• Data for review:
-- ==== Sys2Proof/Tests/Slice0.lean ====
section
/-!
SUPPORT. Tests: the words of Table 4-10 written out from the layouts of Tables 4-4 to 4-9; an ill-formed term for each check of Table
4-11 that reads the word alone; blocks and results that the manual works out; and for each statement of the certificate with hypotheses a
concrete state and operands that meet its hypotheses, clause by clause.
-/

namespace Sys2Proof.Tests

set_option Elab.async false

open Sys2Proof.Machine Sys2Proof.Claims

/-! ### Small states -/

/-- Actor 0 of PE 0 of core 0. -/
abbrev A : Agent := .actor 0 0

/-- The sequencer of core 0. -/
abbrev S : Agent := .seq 0

/-- A block in progress in which the operands of slot 0 have arrived. -/
def ran (a b c : Row) : Exec := { bufs := [(0, .tok ⟨a, false⟩), (1, .tok ⟨b, false⟩), (2, .tok ⟨c, false⟩), (3, .tok ⟨1, false⟩)] }

/-- A group with the blocks given. -/
def groupWith (bs : List Block) : Group :=
  { record := 0, context := 1, region := 1, group := 0, stage := 0, gang := 0, slice := 0, decl := false, stack := 0, blocks := bs,
    rows := [] }

/-- A core that runs an instruction in slot 0 of block 0 (its own group's blocks following), as its sequencer's block and as a firing of actor 0. -/
def coreWith (k : Core) (i : Instr) (e : Exec) : Core :=
  { k with
    group := some (groupWith (⟨0, encode i⟩ :: (k.group.map (·.blocks)).getD []))
    seq := { k.seq with phase := .run, exec := some e }
    actors := smod {} k.actors 0 fun x => { x with firing := some { exec := e } } }

/-- A state in which slot 0 of an agent is offered. -/
def stateWith (m : Memory) (k : Core) (u : Units) (who : Agent) (i : Instr) (e : Exec) : State :=
  { mem := m, fab := { cores := [(0, coreWith k i e)], units := u }, run := { acting := some (who, 0) } }

/-- Whether slot 0 of an agent may issue in the state of `stateWith`. -/
def may (m : Memory) (k : Core) (u : Units) (who : Agent) (i : Instr) (e : Exec) : Bool :=
  let s := stateWith m k u who i e
  let c := s.fab.core who.core
  (c.exec who == some e) && !c.committing who && offered c e 0 i && !squashes e 0 i && (c.blockOf who e == some ⟨0, encode i⟩) &&
    !heldBack who e i && orderedOk ⟨0, encode i⟩ e 0 i

/-- Whether a slot of an agent may issue in a state. -/
def mayAt (s : State) (who : Agent) (i : Instr) (e : Exec) (b : Block) (slot : Nat := 0) : Bool :=
  let c := s.fab.core who.core
  (c.exec who == some e) && !c.committing who && offered c e slot i && !squashes e slot i && (c.blockOf who e == some b) &&
    !heldBack who e i && orderedOk b e slot i

theorem issuesAt {s : State} {who : Agent} {i : Instr} {e : Exec} {b : Block} {slot : Nat} (ha : s.run.acting = some (who, slot))
    (h : mayAt s who i e b slot = true) : Issues s who slot i e b := by
  simp only [mayAt, Bool.and_eq_true, beq_iff_eq, Bool.not_eq_true'] at h
  obtain ⟨⟨⟨⟨⟨⟨h1, h2⟩, h3⟩, h4⟩, h5⟩, h6⟩, h7⟩ := h
  exact ⟨ha, h1, h2, h3, h4, h5, h6, h7⟩

theorem issues {m : Memory} {k : Core} {u : Units} {who : Agent} {i : Instr} {e : Exec} (h : may m k u who i e = true) :
    Issues (stateWith m k u who i e) who 0 i e ⟨0, encode i⟩ := by
  simp only [may, Bool.and_eq_true, beq_iff_eq, Bool.not_eq_true'] at h
  obtain ⟨⟨⟨⟨⟨⟨h1, h2⟩, h3⟩, h4⟩, h5⟩, h6⟩, h7⟩ := h
  exact ⟨rfl, h1, h2, h3, h4, h5, h6, h7⟩

/-- Some state and slot meet the hypotheses of a statement about an instruction that issues. -/
def Met (i : Instr) (pre : Fabric → Issue → Prop) : Prop :=
  ∃ s who slot e b, Issues s who slot i e b ∧ pre s.fab (gather who slot i e)

theorem met (k : Core) (u : Units) (who : Agent) {i : Instr} (e : Exec) {pre : Fabric → Issue → Prop}
    (h : may {} k u who i e = true) (hp : pre (stateWith {} k u who i e).fab (gather who 0 i e)) : Met i pre :=
  ⟨_, who, 0, e, _, issues h, hp⟩

/-- Some fabric meets the hypotheses of a statement about an event. -/
def MetF (pre : Fabric → Prop) : Prop := ∃ f, pre f

/-- Some memory and fabric meet the hypotheses of a statement about an event. -/
def MetM (pre : Memory → Fabric → Prop) : Prop := ∃ m f, pre m f

/-- Some core meets the hypotheses of a statement about an operator, whatever the free values are. -/
def MetS (pre : Core → Row → Row → Prop) : Prop := ∃ k, ∀ a b, pre k a b

/-- Some request, memory and fabric meet the hypotheses of a statement about a management request. -/
def MetR (op : Nat) (pre : Nat → Memory → Fabric → Prop) : Prop := ∃ m mem f, Asked f m op ∧ pre m mem f

/-- A fabric of one core. -/
def fab (k : Core) (u : Units) : Fabric := { cores := [(0, k)], units := u }

/-- A state in which slot 0 of a pinned firing of actor 0 is offered. -/
def pinnedState (i : Instr) : State :=
  let s := stateWith {} {} {} A i (ran 0 0 0)
  { s with fab := s.fab.modCore 0 fun k => k.modActor 0 fun x => { x with firing := some { exec := ran 0 0 0, pinned := true } } }

/-- Context 1's page tables with one 64 KiB page at address 0. -/
def pages (leaf : Nat) : Memory :=
  (((({} : Memory).writeNat 0 8 0x10001).writeNat 0x10000 8 0x20001).writeNat 0x20000 8 0x30001).writeNat 0x30000 8 leaf

/-- The leaf of that page in granule 5 of HBM, and in granule 0 of the peat tier. -/
def inHearth : Nat := 0x50003
def inTier : Nat := 0x8000000000013

theorem witness_WindowOpsComplete :
  (∃ w n, Met (.wrd w) (fun f x => (f.core x.who.core).winOf x.who w.port.toNat = some n ∧ w.dist.toNat < ((f.core x.who.core).winCfg
    n).cap)) ∧
  (∃ w n, Met (.wrdx w) (fun f x => (f.core x.who.core).winOf x.who w.port.toNat = some n ∧ wrdxOffset w x.a < ((f.core
    x.who.core).winCfg n).cap ∧ wrdxOffset w x.a < (f.core x.who.core).readable n)) ∧
  (∃ w n, Met (.wrdx w) (fun f x => (f.core x.who.core).winOf x.who w.port.toNat = some n ∧ wrdxOffset w x.a < ((f.core
    x.who.core).winCfg n).cap ∧ (f.core x.who.core).readable n ≤ wrdxOffset w x.a)) ∧
  (∃ w n, Met (.wupd w) (fun f x => (f.core x.who.core).winOf x.who w.port.toNat = some n ∧ w.dist.toNat < sget 0 x.exec.snap.f0 n)) ∧
  (∃ w, Met (.wfil w) (fun _ _ => True)) ∧
  (∃ w, Met (.wshr w) (fun _ _ => w.dist ≠ 0)) ∧
  (∃ w, Met (.wshr w) (fun _ _ => w.dist = 0)) ∧
  (∃ w n, Met (.wcnt w) (fun f x => (f.core x.who.core).winOf x.who w.port.toNat = some n)) ∧
  (∃ d, Met (.hget d) (fun _ x => IsActor x)) :=
  ⟨⟨⟨0, 14, 0, 0, 0, 0, 0, 0, 0⟩, 3, met
    { plane := { ports := [(0, ⟨3, false, 1⟩)], wins := [(3, ⟨0, 4, 0, 0, none⟩)] }, wins := [(3, { f := 2 })] } {} A (ran 0 0 0) (by
    decide +kernel) (by decide +kernel)⟩,
   ⟨⟨0, 14, 0, 0, 0, 0, 0, 0, 1⟩, 3, met
    { plane := { ports := [(0, ⟨3, false, 1⟩)], wins := [(3, ⟨0, 4, 0, 0, none⟩)] }, wins := [(3, { f := 2 })] } {} A (ran 0 0 0) (by
    decide +kernel) (by decide +kernel)⟩,
   ⟨⟨0, 14, 0, 0, 0, 0, 0, 0, 3⟩, 3, met
    { plane := { ports := [(0, ⟨3, false, 1⟩)], wins := [(3, ⟨0, 4, 0, 0, none⟩)] }, wins := [(3, { f := 2 })] } {} A (ran 0 0 0) (by
    decide +kernel) (by decide +kernel)⟩,
   ⟨⟨0, 14, 0, 0, 0, 0, 0, 0, 1⟩, 3, met
    { plane := { ports := [(0, ⟨3, false, 1⟩)], wins := [(3, ⟨0, 4, 0, 0, none⟩)] }, wins := [(3, { f := 2 })] } {} A
    { ran 0 0 0 with snap := { f0 := [(3, 2)] } } (by decide +kernel) (by decide +kernel)⟩,
   ⟨⟨0, 14, 0, 0, 0, 0, 0, 0, 0⟩, met {} {} A (ran 0 0 0) (by decide +kernel) (trivial)⟩,
   ⟨⟨0, 14, 0, 0, 0, 0, 0, 0, 1⟩, met {} {} A (ran 0 0 0) (by decide +kernel) (by decide +kernel)⟩,
   ⟨⟨0, 14, 0, 0, 0, 0, 0, 0, 0⟩, met {} {} A (ran 0 0 0) (by decide +kernel) (by decide +kernel)⟩,
   ⟨⟨0, 14, 0, 0, 0, 0, 0, 0, 0⟩, 3, met
    { plane := { ports := [(0, ⟨3, false, 1⟩)], wins := [(3, ⟨0, 4, 0, 0, none⟩)] }, wins := [(3, { f := 2 })] } {} A (ran 0 0 0) (by
    decide +kernel) (by decide +kernel)⟩,
   ⟨⟨0, 15, 0, 0, 0, 0, 0, 3⟩, met {} {} A (ran 0 0 0) (by decide +kernel) (⟨0, 0, rfl⟩)⟩⟩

• Exercise requirements: Look for the string "readable" in the entries above. Copy every line that has it.

• Task output:
    x.who.core).winCfg n).cap ∧ wrdxOffset w x.a < (f.core x.who.core).readable n)) ∧
    x.who.core).winCfg n).cap ∧ (f.core x.who.core).readable n ≤ wrdxOffset w x.a)) ∧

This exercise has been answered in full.